S&P Would Lower U.S. Credit Rating to D on Failure to Increase Debt Limit

Standard & Poor’s would cut the U.S. credit rating to its lowest level and Moody’s Investors Service said it will probably reduce its ranking if the government fails to increase the debt limit, leading to a default.

S&P would lower its sovereign top-level AAA ranking to D, the last rung on its scale if the U.S. can’t pay its debt, John Chambers, chairman of the company’s sovereign rating committee, said today. Moody’s said it would probably assign a position in the Aa range, or within three steps of its highest level.

“If any government doesn’t pay its debt on time, the rating of that government goes to D,” Chambers said today in an interview with Erik Schatzker on Bloomberg Television’s “Inside Track”. “Having said that, we think the government will raise the debt ceiling.
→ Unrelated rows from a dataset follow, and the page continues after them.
/-- Actions of the TIME block: SLEW_LIMIT (R50), TB3 STEP then LOCK_DECL (R51), TB3's RATE (R52), DISARM then ARM of a pulse output (R63). -/
def State.actTime (s : State) (p : Part) (off mask : Nat) (w : Word) : State :=
  if off = 0x1000 then s.slewHold p
  else if off = 0x1280 then
    let s := if bitOf w.toNat 0 then s.after (execTb3Step p s) else s
    if bitOf w.toNat 1 then s.after (execTb3LockDecl p s) else s
  else if off = 0x12B0 then s.after (execTb3RateWrite p (maskMerge (s.reg p off) w mask) s)
  else match pulseAt p off with
    | some i =>
      if off % 0x40 = 0 then
        let j : Fin 8 := Fin.ofNat 8 i
        let s := if bitOf w.toNat 6 then s.after (execPulseDisarm p j s) else s
        if bitOf w.toNat 7 then s.after (execPulseArm p j s) else s
      else s
    | none => s

/-- Actions of a sequencer's block: UNLOAD, LOAD, START in that order; a cleared FLAG clears the count of QSTAT (R167). -/
def State.actSeq (s : State) (p : Part) (off : Nat) (w : Word) : State :=
  if off = 0x2000 then
    let s := if bitOf w.toNat 1 then s.after (execSeqUnload p s) else s
    let s := if bitOf w.toNat 0 then s.after (match p with | .el => execSeqLoad s | .ux => execTseqLoad s) else s
    if bitOf w.toNat 2 then s.after (match p with | .el => execSeqStart s | .ux => execTseqStart s) else s
  else if off = 0x2058 && bitOf w.toNat 63 then s.put p Reg.SEQ_QSTAT_COUNT 0
  else s

/-- Actions of a lane's block: CNT_CLR, LEAVE, JOIN (R131), RECAL (R86). -/
def State.actLane (s : State) (p : Part) (x o : Nat) (w : Word) : State :=
  let l := laneFin x
  if o = 0 then
    let s := if bitOf w.toNat 3 then s.after (execLaneCntClr p l s) else s
    let s := if bitOf w.toNat 1 then s.after (execLaneLeaveCmd p l s) else s
    if bitOf w.toNat 0 then s.after (execLaneJoinCmd p l s) else s
  else if o = 0x18 && bitOf w.toNat 2 then s.after (execTcalRecal p l s)
  else s

/-- Actions of a DMA channel: CLR_HALT, ABORT (R383, R395), GO (R384). -/
def State.actDma (s : State) (off : Nat) (w : Word) : State :=
  let c : Fin 16 := Fin.ofNat 16 ((off - 0x8000) / 0x100)
  if off % 0x100 = 0 then
    let s := if bitOf w.toNat 1 then s.after (execDmaClrHalt c s) else s
    if bitOf w.toNat 0 then s.after (execDmaHostAbort c s) else s
  else if off % 0x100 = 8 then s.after (execDmaHostGo c (BitVec.ofNat 16 w.toNat) s)
  else s

/-- Actions of the manifest block: DISCARD, DISARM, ARM, NOW (R443, R446), and GO of a hall-wide commit (R448). -/
def State.actMan (s : State) (p : Part) (off : Nat) (w : Word) : State :=
  if off = 0xB000 then
    let s := if bitOf w.toNat 0 then s.manDiscard p else s
    let s := if bitOf w.toNat 2 then s.manDisarmHall p else s
    let s := if bitOf w.toNat 1 then s.after (execManArm p s) else s
    if bitOf w.toNat 3 then s.manNow p else s
  else if p == .ux && off == 0xB050 && bitOf w.toNat 0 then s.after (execHallGo s)
  else s

/-- Actions of the SEC block: PROV_LOCK, DBG_UNLOCK with the response in its window, ATT_GO, REVOKE, a word of the pending hall key (R451 to R459). -/
def State.actSec (s : State) (p : Part) (off : Nat) (w : Word) : State :=
  if off = 0xC000 then
    let s := if bitOf w.toNat 0 then s.provLock p else s
    let s := if bitOf w.toNat 1 then s.dbgUnlock p (mread (s.base p).secBytes 0xCC20 96) else s
    if bitOf w.toNat 4 then s.after (execAttGo p s) else s
  else if off = 0xC010 then s.keyRevoke p (fget w 31 24)
  else if 0xC020 ≤ off && off < 0xC040 then s.mod p (fun b => { b with lkeyNew := tput 0 b.lkeyNew ((off - 0xC020) / 8) w })
  else s

/-- Actions of the TEST block: TEST_UNLOCK (R465), GO of a self-test request (R463). A write that names a reserved ACTION submits nothing. -/
def State.actTest (s : State) (p : Part) (off mask : Nat) (w : Word) : State :=
  if off = 0xD000 then (if bitOf mask 0 then s.testUnlock p (bitOf w.toNat 0) else s)
  else if off = 0xD008 && bitOf w.toNat 0 && actionKnown (fget w 31 24) then
    s.selftestGo p (s.get p Reg.TEST_STREQ_ACTION) (s.get p Reg.TEST_STREQ_MASK) (s.bit p Reg.TEST_STREQ_FORCE)
  else s
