-- ==== Sys2Proof/Certificates/Slice0/Obligations.lean ====
section
/-! DEFINITION. The statements for the provers, from the numbered rules of spec/. -/

open Sys2Proof Sys2Proof.Machine

/-! ### The block as a whole -/

/-- A step takes the command at the front of the queue and runs it with the rest of the queue. -/
def Obligations.StepTakesFront : Prop :=
  ∀ (c : Instr) (cs : List Instr) (s : State), step { s with pending := c :: cs } = exec c { s with pending := cs }

/-- On an empty queue an ACLK tick passes (R42; the model's choice, log 53): both free-running counters count 65,536 units of 6.4 ns / 65,536, the enabled watchdogs of a RUNNING part count it (R424), the LAUNCH ports fall (R509), what has come due is queued, and nothing else changes. -/
def Obligations.EmptyQueueTicks : Prop :=
  ∀ s : State, s.pending = [] → ∃ t, step s = .next t ∧ (∀ p, (t.base p).frc = (s.base p).frc + 65536) ∧ t.el.ports.launch = 0
    ∧ (∀ p, t.base p = { s.base p with frc := (t.base p).frc, wdCount := (t.base p).wdCount })
    ∧ (∀ p i, i < 7 → tget 0 (t.base p).wdCount i = if bitOf (s.get p Reg.GUARD_WD_EN) i then tget 0 (s.base p).wdCount i + (if s.seqState p = 3 ∧ bitOf (s.windowMask p) i = false then 1 else 0) else 0)
    ∧ t.el = { s.el with base := t.el.base, ports := { s.el.ports with launch := 0 } } ∧ t.ux = { s.ux with base := t.ux.base }
    ∧ t.draws = s.draws ∧ t.pending = State.due { t with pending := [] }

/-- After reset the registers read the reset words of R490 and R491, the free-running counters are 0 (R43), every SC and TC counter, general register and flag is 0, no event is logged, both sequencers are EMPTY with nothing queued, no command waits, and every memory is in its canonical form. Where no rule speaks it follows the readings of the model in logs 3, 4 and 54. -/
def Obligations.ResetState : Prop :=
  (∀ p off, State.reset.reg p off = resetWord p off) ∧ (∀ p, State.reset.frcNow p = 0) ∧ (∀ p core k, State.reset.cntRead p core k = 0)
    ∧ (∀ p a, State.reset.greg p a = 0) ∧ (∀ p c, State.reset.flag p c = false) ∧ (∀ p, (State.reset.base p).events = [])
    ∧ (∀ p, State.reset.seqState p = 0 ∧ (State.reset.base p).qops = []) ∧ State.reset.pending = [] ∧ State.reset.memOk

/-- No command but POWER_ON touches what R43 and the log keep: from every state it answers a next state, or refuses a reserved encoding; the FRC of both parts counts on, events only append, memories keep their form, the licence and the queue stay. -/
def Obligations.EffectsKeep : Prop :=
  ∀ (c : Instr) (s : State), (∀ p f w, c ≠ .powerOn p f w) → Tame s (exec c s)

/-- Every step keeps the canonical form of every memory, POWER_ON and the idle tick included. -/
def Obligations.StepKeepsForm : Prop :=
  ∀ s t : State, s.memOk → step s = .next t → t.memOk

/-- A slot operation is refused exactly where one of its encodings is reserved (R135, R169); no other command ever is. Every command COMPLETES wherever that is not so: on each state, whatever it holds, the command answers a next state. This names every form at once. Where no rule speaks it follows the readings of the model in log 90. -/
def Obligations.RefusedIffReserved : Prop :=
  ∀ (c : Instr) (s : State), (exec c s = .refused .reservedEncoding ↔ ∃ e, c.env = some e ∧ c.wf s.el.lic (s.bundlesOf c) = false)
    ∧ ((∀ e, c.env = some e → c.wf s.el.lic (s.bundlesOf c) = true) → ∃ t, exec c s = .next t)

/-- A field of a register reads what was written to it, within its width; every other field of both parts reads as before (R5). -/
def Obligations.FieldWrites : Prop :=
  ∀ (s : State) (p q : Part) (f g : Fld) (v : Nat), f.lo ≤ f.hi → f.hi < 64 → g.hi < 64 →
    (s.put p f v).get p f = v % 2 ^ (f.hi + 1 - f.lo)
    ∧ (q ≠ p ∨ g.off ≠ f.off ∨ g.hi < f.lo ∨ f.hi < g.lo → (s.put p f v).get q g = s.get q g)

/-- POWER_ON of an Elesh (R43, R496): the FRC starts at 0, the straps are sampled, every counter, memory word of SPM, queue and event is gone, and of all registers only those of SEC provisioning (R452), the PUF result (R453), the state of a domain without its supply (R496) and the core PLL's factor may differ from their reset words; the licence, the memory of the die and the Uhloux chip are left alone. POWER_ON of a Uhloux chip (R43, R71): its FRC starts at 0 and everything it held is gone but its provisioning; a firmware image staged for it becomes the one it runs (R455); the DPLL is in FREE_RUN; the Elesh block is left alone. Where no rule speaks it follows the readings of the model in logs 77 and 78. -/
def Obligations.PowerOn : Prop :=
  (∀ (s : State) (filt slew : Fin 4), Ends (.powerOn .el filt slew) s (fun t =>
    t.frcNow .el = 0 ∧ t.el.base.cfgFilt = filt.val ∧ t.el.base.cfgSlew = slew.val ∧ t.el.counters = [] ∧ t.el.spm = [] ∧ t.el.base.qops = []
    ∧ t.el.base.events = [] ∧ t.el.base.seq = Seq.zero ∧ t.el.lic = s.el.lic ∧ t.el.base.mem = s.el.base.mem ∧ t.ux = s.ux ∧ t.pending = s.pending
    ∧ (∀ off, off ∉ [Reg.SEC_CTRL_PROV_LOCK.off, Reg.SEC_STAT_PUF_OK.off, Reg.SEC_KUSE_USE.off, Reg.PWR_STAT_DSTATE.off, Reg.CLK_STAT_THROTTLE.off] →
        (∀ k < 8, off ≠ (Reg.SEC_KSLOT_ID_KEY_ID k).off) → t.reg .el off = resetWord .el off)
    ∧ (∀ k < 8, t.reg .el (Reg.SEC_KSLOT_ID_KEY_ID k).off = s.reg .el (Reg.SEC_KSLOT_ID_KEY_ID k).off)))
  ∧ (∀ (s : State) (filt slew : Fin 4), Ends (.powerOn .ux filt slew) s (fun t =>
    t.frcNow .ux = 0 ∧ t.ux.base.cfgFilt = filt.val ∧ t.ux.base.cfgSlew = slew.val ∧ t.ux.tc = [] ∧ t.ux.base.mem = [] ∧ t.ux.base.qops = []
    ∧ t.ux.base.seq = Seq.zero ∧ t.ux.members = [] ∧ t.ux.base.fwHash = (s.ux.fwNext.getD s.ux.base.fwHash) ∧ t.el = s.el ∧ t.pending = s.pending
    ∧ (∀ k < 8, t.reg .ux (Reg.SEC_KSLOT_ID_KEY_ID k).off = s.reg .ux (Reg.SEC_KSLOT_ID_KEY_ID k).off)))

/-! ### Time (chapter 2) -/

/-- TB3's step (R49, R51): while TB3 is UNSET and has not been locked, TB3_STEP sets it to STEP_SEC and STEP_NSF, enters ACQUIRE and logs 0x1001 with the signed change; captures of the same tick on TB3 are compared with the new value (R54). Otherwise the request is refused, STEP_REFUSED is set and 0x1002 is logged. Without a TB3 nothing happens. The states of R53: LOCK_DECL locks an acquiring TB3 and sets FIRST_LOCK; a servoed time base with its phase error within 500 ps for the dwell becomes LOCKED, with 0x1003, and a lane that waits for it may become ACTIVE (R125); neither happens in the tick of the step (R54). The root's TB0 is judged by what its slew has left, and settles at RATE 0 (R79, R80). 100 µs without a time message put a servoed time base in HOLDOVER, with 0x1004 and RATE as DETAIL, but never the root's TB0 (R79). In any other state the three change nothing. -/
def Obligations.TimeBaseStates : Prop :=
  (∀ (p : Part) (s : State),
    let v := hxtOf (s.reg p (Reg.TB_STEP_SEC_SEC 3).off) (s.reg p (Reg.TB_STEP_NSF_NS 3).off)
    (s.tbHas p 3 = true → s.tbState p 3 = 0 → s.bit p (Reg.TB_STAT_FIRST_LOCK 3) = false →
      Ends (.tb3Step p) s (fun u => u.tbNow p 3 = v ∧ u.tbState p 3 = 1 ∧ u.steppedNow p 3 = true)
      ∧ Goes (.tb3Step p) s ((((s.tbAnchorAt p 3 v).put p (Reg.TB_STAT_STATE 3) 1).mod p (fun b => { b with stepTick := tput 0 b.stepTick 3 (s.tick p + 1) })).restamp p 3) p
          [(unitTime p, 0x1001, 3, v % 2 ^ 64)])
    ∧ (s.tbHas p 3 = true → (s.tbState p 3 ≠ 0 ∨ s.bit p (Reg.TB_STAT_FIRST_LOCK 3) = true) →
      Goes (.tb3Step p) s (s.put p (Reg.TB_STAT_STEP_REFUSED 3) 1) p [(unitTime p, 0x1002, 3, 0)])
    ∧ (s.tbHas p 3 = false → exec (.tb3Step p) s = .next s))
  ∧ (∀ (p : Part) (n : Fin 4) (s : State),
    (s.tbHas p 3 = true → s.tbState p 3 = 1 → s.steppedNow p 3 = false →
      Goes (.tb3LockDecl p) s ((s.put p (Reg.TB_STAT_STATE 3) 2).put p (Reg.TB_STAT_FIRST_LOCK 3) 1) p
        [(unitTime p, 0x1003, 3, unsigned 64 (s.getI p (Reg.TB_STAT_PHASE_ERR 3)))])
    ∧ (s.tbHas p 3 = false ∨ s.tbState p 3 ≠ 1 ∨ s.steppedNow p 3 = true → exec (.tb3LockDecl p) s = .next s)
    ∧ (s.tbHas p n = true → n.val < 2 → s.tbState p n = 1 ∨ s.tbState p n = 3 → s.steppedNow p n = false → ¬(p = .ux ∧ s.tier = 2) →
      (s.phaseAbs p n ≤ 500 → exec (.tbLockDwell p n) s = .next ((s.tbLock p n).lanesWait p n)
        ∧ (s.tbLock p n).core = ((s.put p (Reg.TB_STAT_STATE n) 2).put p (Reg.TB_STAT_FIRST_LOCK n) 1).core
        ∧ Logged p s (s.tbLock p n) [(unitTime p, 0x1003, n, unsigned 64 (s.getI p (Reg.TB_STAT_PHASE_ERR n)))])
      ∧ (500 < s.phaseAbs p n → exec (.tbLockDwell p n) s = .next s))
    ∧ (s.tier = 2 → s.tbState .ux 0 = 1 ∨ s.tbState .ux 0 = 3 → s.steppedNow .ux 0 = false →
      (s.rootLeft.natAbs ≤ 500 → Ends (.tbLockDwell .ux 0) s (fun u => u.tbState .ux 0 = 2 ∧ u.getI .ux (Reg.TB_STAT_PHASE_ERR 0) = s.rootLeft ∧ u.tbRate .ux 0 = 0
          ∧ u.tbNow .ux 0 = s.tbNow .ux 0 ∧ Logged .ux s u [(0x45, 0x1003, 0, unsigned 64 s.rootLeft)] ∧ u.el = s.el))
      ∧ (500 < s.rootLeft.natAbs → exec (.tbLockDwell .ux 0) s = .next s))
    ∧ (s.tbHas p n = false ∨ 2 ≤ n.val ∨ (s.tbState p n ≠ 1 ∧ s.tbState p n ≠ 3) ∨ s.steppedNow p n = true → exec (.tbLockDwell p n) s = .next s)
    ∧ (s.tbHas p n = true → n.val < 2 → s.tbState p n = 1 ∨ s.tbState p n = 2 ∨ s.tbState p n = 3 → ¬(p = .ux ∧ s.tier = 2) →
      Goes (.tbSourceTimeout p n) s (s.put p (Reg.TB_STAT_STATE n) 4) p [(unitTime p, 0x1004, n, unsigned 64 (s.tbRate p n))])
    ∧ (s.tbHas p n = false ∨ 2 ≤ n.val ∨ (s.tbState p n ≠ 1 ∧ s.tbState p n ≠ 2 ∧ s.tbState p n ≠ 3) ∨ (p = .ux ∧ s.tier = 2) →
      exec (.tbSourceTimeout p n) s = .next s))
They’ve raised it 78 times more or less since 1960, often at the last moment, and we think that will be the case this time.”

President Barack Obama, a Democrat, is trying to reach a compromise with Republican lawmakers who are seeking spending cuts before they agree to raise the nation’s borrowing limit, currently capped at $14.3 trillion. The Treasury has said it has until Aug. 2 before its ability to pay the U.S. debt expires.

One-year credit-default swaps are rising this year as investors seek insurance in case of a U.S. default.